Opinion
EDCV 23-0544-MWF (KS)
08-18-2023
ORDER ACCEPTING REPORT AND RECOMMENDATION OF UNITED STATES MAGISTRATE JUDGE AND DENYING A CERTIFICATE OF APPEALABILITY
MICHAEL W. FITZGERALD United States District Judge
On June 7, 2023, the assigned Magistrate Judge issued a Report and Recommendation (“Report”) recommending the Court dismiss this action without prejudice because the operative First Amended Petition (“FAP”) was an unauthorized second or successive petition under 28 U.S.C. § 2244(b)(2). (Docket No. 12). That same day, the Clerk of the Court issued a notice to Petitioner that he could file objections to the Report. (Docket No. 11). However, no objections were received.
On July 24, 2023, the United States Court of Appeals for the Ninth Circuit issued an order explaining that Petitioner had filed a federal habeas petition in that court that references this action and included a “Motion for C.O.A. And objection to Recommendation,” which appeared to be Petitioner's objections to the June 7, 2023 Report in this case. (Docket No. 13). Because federal habeas petitions must be made to the district court, the Ninth Circuit transferred the filing to this Court “for whatever consideration [it] deems appropriate.” (Docket No. 13 at 1-2; Docket No. 13-1).
The Court has reviewed the petition filed in the Ninth Circuit and it is a photocopy of the FAP at issue here. (Compare Docket No. 8 at 1-10 with Docket No. 13-1 at 1-10). As such, the Court interprets Petitioner's filing as a whole as his objections to the Report in this case, and a request for a certificate of appealability (“COA”). He merely filed in the wrong court and included a copy of the FAP.
The objections do not specify any particular portion of the Report Petitioner disagrees with; rather, he appears to only generally object to the Report's overall conclusion that the FAP is a second or successive petition (Docket No. 13-1 at 2728). See Thomas v. Arn, 474 U.S. 140, 149 (1985) (“The statute [pertaining to objections review] does not on its face require any review at all, by either the district court or the court of appeals, of any issue that is not the subject of an objection.”). Moreover, while Petitioner claims that “two new grounds have been discovered . . . which are new evidence” (Docket No. 13-1 at 27)-a repeat of an argument already made in the FAP (see Docket No. 8 at 9-10)-he has failed to challenge the Report's conclusion that he did not obtain authorization from the Ninth Circuit to file the FAP here first (Docket No. 12 at 6-7). As the Report outlines in detail, the Ninth Circuit has repeatedly denied Petitioner's requests to file second or successive petitions, and no such authorization was approved for filing of the FAP (id.). See, e.g., Doyle v. Fender, No.
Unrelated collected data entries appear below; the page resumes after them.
/-! ### Completion (R287 to R289) -/

/-- The signal of a level (0 team, 1 die, 2 launch) of a launch: counter, interrupt; a fault is logged (R289, R391). -/
def State.signal (s : State) (id level : Nat) : State :=
  match tfind s.launches id with
  | none => s
  | some q =>
    if q.failed || q.compd == 0 then s
    else
      let who : Who := { ctx := q.ctx, part := q.part, level := .supervisor }
      let cl := (((List.range 320).find? fun c => clusterOwned s q.part c)).getD Config.hvCluster
      let fail := fun (s : State) cause va => s.logError (cl / 80) cause 0 0 va q.lnid.toNat
      match readRecord cl who s q.compd.toNat 64 with
      | (s, .error e) => fail s (0x060 + 4 * e.1) e.2
      | (s, .ok d) =>
        let va := recField d (16 * level) 8
        let inc := recField d (16 * level + 8) 8
        let s := if va = 0 then s
          else if va % 8 ≠ 0 then fail s 0x080 va
          else if !canonical va then fail s 0x081 va
          else
            match translate s cl who .atomic va with
            | (s, .ok k) =>
              if isWindow k then
                { s with outbox := s.outbox ++ [.atomic (peerPlace s k).1 (peerPlace s k).2 0 8 inc 0] }
              else
                let r := s.homeRead k 8
                r.1.homeWrite k (natToBytes 8 (bytesToNat r.2 + inc))
            | (s, .fault e) => fail s (0x062 + 4 * e) va
            | (s, .miss) => s
        if (recField d 0x30 1).testBit level then s.interrupt 0 q.lnid level else s

/-- The shares and the launch that are complete now (R287). -/
def State.checkLaunch (s : State) (id : Nat) : State :=
  match tfind s.launches id with
  | none => s
  | some q =>
    if (List.range 4).any fun d => (s.die d).undealt.any fun e => e.1 == id then s
    else
      let ready := (List.range 4).filter fun d => !q.shares.contains d && tget 0 q.dealt d == tget 0 q.finished d
      let s := ready.foldl (fun s d => (s.modLaunch id fun q => { q with shares := d :: q.shares }).signal id 1) s
      if q.shares.length + ready.length = 4 then
        let s := s.signal id 2
        { s with launches := terase s.launches id }
      else s

/-- The team's resources return (R288): handles, handle table, barriers, tables. -/
def State.returnTeam (s : State) (tid : Nat) : State :=
  match tfind s.teams tid with
  | none => s
  | some t =>
    let s := (t.htab.map (·.1)).foldl (fun s h => s.freeHandle tid t.cluster t.part h none) s
    let s := s.modTeam tid fun t => { t with tables := [], bars := [] }
    s.modCluster t.cluster fun c =>
      { c with barriersUsed := c.barriersUsed - t.barriers, handlesUsed := c.handlesUsed - t.handles }

/-- The team has no warp, or for a stage launch no open slot. -/
def Team.empty (t : Team) : Bool := t.live.isEmpty && t.open_ == 0 && !t.parked

/-- TEAM_COMPLETE (R287), in a slot of the team's partition (R291). -/
def State.completeTeam (s : State) (tid : Nat) : State :=
  match tfind s.teams tid with
  | none => s
  | some t =>
    if !t.empty || t.tasks != 0 || !slotOpen s t.part then s
    else
      let s := { s with teams := terase s.teams tid }
      if t.isTask then s
      else
        let s := s.signal t.launch 0
        (s.modLaunch t.launch fun q => { q with finished := tset 0 q.finished t.die (tget 0 q.finished t.die + 1) }).checkLaunch t.launch

/-- The warp that a slot starts after it has read the stop word at `.dev` scope (R284). -/
def State.acquireStop (s : State) (cl g : Nat) (who : Who) (epi : DWord) : State :=
  match (tfind s.warps g).isSome, (xlateRange cl who .read s epi.toNat 4).2 with
  | true, .ok ps => s.acquireAt g allLanes 3 ps
  | _, _ => s

/-- An exited slot reads the stop word or has closed; with room it starts again (STAGE_SLOT_RESTART, R284 to R286). -/
def State.restartStage (s : State) (tid slot : Nat) : State :=
  match tfind s.teams tid with
  | none => s
  | some t =>
    match tfind s.launches t.launch, tfind t.place slot with
    | some q, some g =>
      if (tfind s.warps g).isSome || !t.open_.getLsbD slot || (tfind s.preempts tid).isSome || !slotOpen s t.part then s
      else
        let who : Who := { ctx := q.ctx, part := q.part, level := .supervisor }
        let start := fun s : State => (s.startStage tid slot).acquireStop t.cluster g who q.epi
        if t.cleared.getLsbD slot then start s else
        let r := readField s t.cluster who q.epi.toNat 4
        if r.2 = 0 then
          let s := r.1.modTeam tid fun t =>
            { t with cleared := t.cleared ||| laneBit slot, bind := tset 0 t.bind slot (tget (tget 0 t.bind slot) t.move slot),
                     move := terase t.move slot }
          start s
        else
          let s := r.1.modTeam tid fun t => { t with open_ := t.open_ &&& ~~~laneBit slot, place := terase t.place slot }
          (match tfind s.teams tid with
           | some t => if t.empty then s.returnTeam tid else s
           | none => s)
    | _, _ => s

/-! ### The end of a warp (R211, R287, R392) -/

/-- Accounts of a warp that has exited: its task's end, or the children that it leaves (R211, R276, R287). -/
def State.settleTask (s : State) (g : Nat) (w : Warp) : State :=
  match w.record with
  | none => s
  | some r =>
    if w.isTask then s.endTask (clusterOf g) w
    else
      let n := ownJoin s g w
      if n = 0 then s.cactusFree w.part r.toNat
      else { s.modTeam w.team (fun t => { t with tasks := t.tasks + n }) with
             orphans := tput s.orphans (recKey w.ctx r.toNat) w.team }

/-- The end of a warp waits: an operation is in flight, a store that its accesses have seen is not at its home (R211, R259), or the
decrement could find no room in the kitty (R278, R280). -/
def endWaits (s : State) (g : Nat) (w : Warp) : Bool :=
  warpBusy s g || !sawDone s w 4 ||
    (w.isTask && !w.halted && !w.suspended && w.parent != 0 && decide (512 ≤ (s.cluster (clusterOf g)).kitty.length))

/-- WARP_SLOT_RELEASE (R211, R392): everything that the warp issued is complete and reported. -/
def State.releaseSlot (s : State) (g : Nat) : State :=
  match tfind s.warps g with
  | none => s
  | some w =>
    if !w.ended || endWaits s g w || !slotOpen s w.part then s
    else
      let s := if w.halted || w.suspended then s else s.settleTask g w
      let s := { s with warps := terase s.warps g }
      match tfind s.teams w.team with
      | none => s
      | some t =>
        let stage := w.stage.isSome && t.open_.getLsbD w.wid
        let t := { t with live := if w.halted then t.live else t.live.filter fun x => x ≠ g,
                          place := if stage then t.place else terase t.place w.wid }
        let s := { s with teams := tput s.teams w.team t }
        if t.empty then s.returnTeam w.team else s

/-! ### Dealing (R272, R273, R275) -/

/-- Warp i of team t of a launch. -/
def launchWarp (q : Launch) (id tid team i age : Nat) : Warp :=
  let pc := pcOf q.entry.toNat
  { freshWarp (freshRegs q.lanes pc q.allot q.args) q.lanes q.part q.ctx tid i age q.lat with
    prio := q.prio, launch := id, lnid := q.lnid, teamid := BitVec.ofNat 32 team, precise := q.precise,
    lbase := q.lbase + BitVec.ofNat 64 ((team * q.warps + i) * 64 * q.lsize), lsize := q.lsize,
    loop := if q.kind = 1 then some { iter := 0, trip := q.trip, body := q.body, epi := q.epi, closed := false } else none }

/-- Deal a team whole to a cluster: the read-only L1 discards for the first team of a launch there (R142). -/
def State.dealTo (s : State) (id : Nat) (q : Launch) (team cl : Nat) (gs : List Nat) : State :=
  let die := cl / 80
  let s := s.modCluster cl fun c =>
    if c.teamsSeen.contains id then c else { c with ro := [], teamsSeen := id :: c.teamsSeen }
  let tid := s.nextId
  let stage := q.kind = 2
  let t := { freshTeam id (BitVec.ofNat 32 team) cl q.part q.warps q.barriers q.handles false with
    place := gs.zipIdx.map fun e => (e.2, e.1), live := if stage then [] else gs,
    open_ := if stage then maskOf fun i => decide (i < q.warps) else 0,
    cleared := if stage then maskOf fun i => decide (i < q.warps) else 0,
    bind := if stage then gs.zipIdx.filterMap (fun e => if e.2 % q.trip = 0 then none else some (e.2, e.2 % q.trip)) else [] }
  let s := ({ s with teams := tput s.teams tid t, nextId := tid + 1 }).takePools cl q.barriers q.handles
  let s := s.modLaunch id fun q => { q with dealt := tset 0 q.dealt die (tget 0 q.dealt die + 1) }
  let s := if stage then (List.range q.warps).foldl (fun s i => s.startStage tid i) s
    else gs.zipIdx.foldl (fun s e => s.setWarp e.1 (launchWarp q id tid team e.2 (s.cluster cl).cycle)) s
  s.checkLaunch id

/-- DEALER_DEAL_TEAM (R272); the cluster's own kitty comes first (R278). (log 44, DEDUCED) -/
def State.dealTeam (s : State) (die : Nat) : State :=
  match ((dealerHeads s die).filter fun e => slotOpen s e.2.1.part).findSome? fun e => (teamCluster s e.2.1 die).map fun p => (e, p) with
  | none => s
  | some (e, cl, gs) =>
    if ownStart s cl then s
    else (s.modDie die fun d => { d with undealt := d.undealt.filter fun x => !(x.1 == e.1 && x.2.1 == e.2.2.1) }).dealTo e.1 e.2.1 e.2.2.1 cl gs

/-- The team that a dealer would steal for a partition: the oldest launch with a stealable team, the first dealer in order,
its highest-numbered one (R273). -/
def stealTeam (s : State) (die part : Nat) : Option (Nat × Launch × Nat × Nat) :=
  (s.launches.filter fun e => e.2.part == part).findSome? fun e =>
    ([1, 2, 3].map fun k => (die + k) % 4).findSome? fun d =>
      match ((s.die d).undealt.filter fun x => x.1 == e.1 && !x.2.2).getLast? with
      | some x => some (e.1, e.2, x.2.1, d)
      | none => none

/-- DEALER_STEAL (R273): for a partition of which this dealer holds no undealt team. -/
def State.dealerSteal (s : State) (die : Nat) : State :=
  match (List.range 24).findSome? fun part =>
    if !slotOpen s part || (dealerHeads s die).any fun e => e.2.1.part == part then none
    else (stealTeam s die part).bind fun e => (teamCluster s e.2.1 die).map fun p => (e, p) with
  | none => s
  | some ((id, q, team, victim), cl, gs) =>
    if ownStart s cl then s
    else (s.modDie victim fun d => { d with undealt := d.undealt.filter fun x => !(x.1 == id && x.2.1 == team) }).dealTo id q team cl gs

/-! ### The governor (R285) -/

structure StageLoad where
  occ : Nat
  high : Nat
  low : Nat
CV 17-68-BU-DLC-JCL, 2017 WL 5889804, at *1 (D. Mont. Nov. 29, 2017) (“even if circumstances support [petitioner]'s assertion that his claim qualifies within the narrow exception to the second or successive habeas petition bar[, such as the claim resting on new law, new evidence, or actual innocence], a prisoner wishing to file a successive habeas petition in federal district court must first receive authorization from the Court of Appeals”); Tierney v. Abercrombie, No. 1:11-CV-00246 LEK, 2012 WL 3776487, at *6 (D. Haw. Aug. 29, 2012) (court may not consider “general claim of ‘new evidence,' . . . absent authorization from the Ninth Circuit).
Accordingly, Petitioner's objections are overruled. The Court accepts the Report and adopts it as its own findings and conclusions. Judgment shall be entered DISMISSING this action without prejudice because the FAP is an unauthorized second or successive petition under 28 U.S.C. § 2244(b)(2).
Finally, for the reasons stated in the Report and this Order, Petitioner's COA Request (Docket No. 13-1 at 26) is DENIED. See 28 U.S.C. § 2253(c)(2); Fed. R. App. P. 22(b); Miller-El v. Cockrell, 537 U.S. 322, 336 (2003); Slack v. McDaniel, 529 U.S. 473, 484 (2000).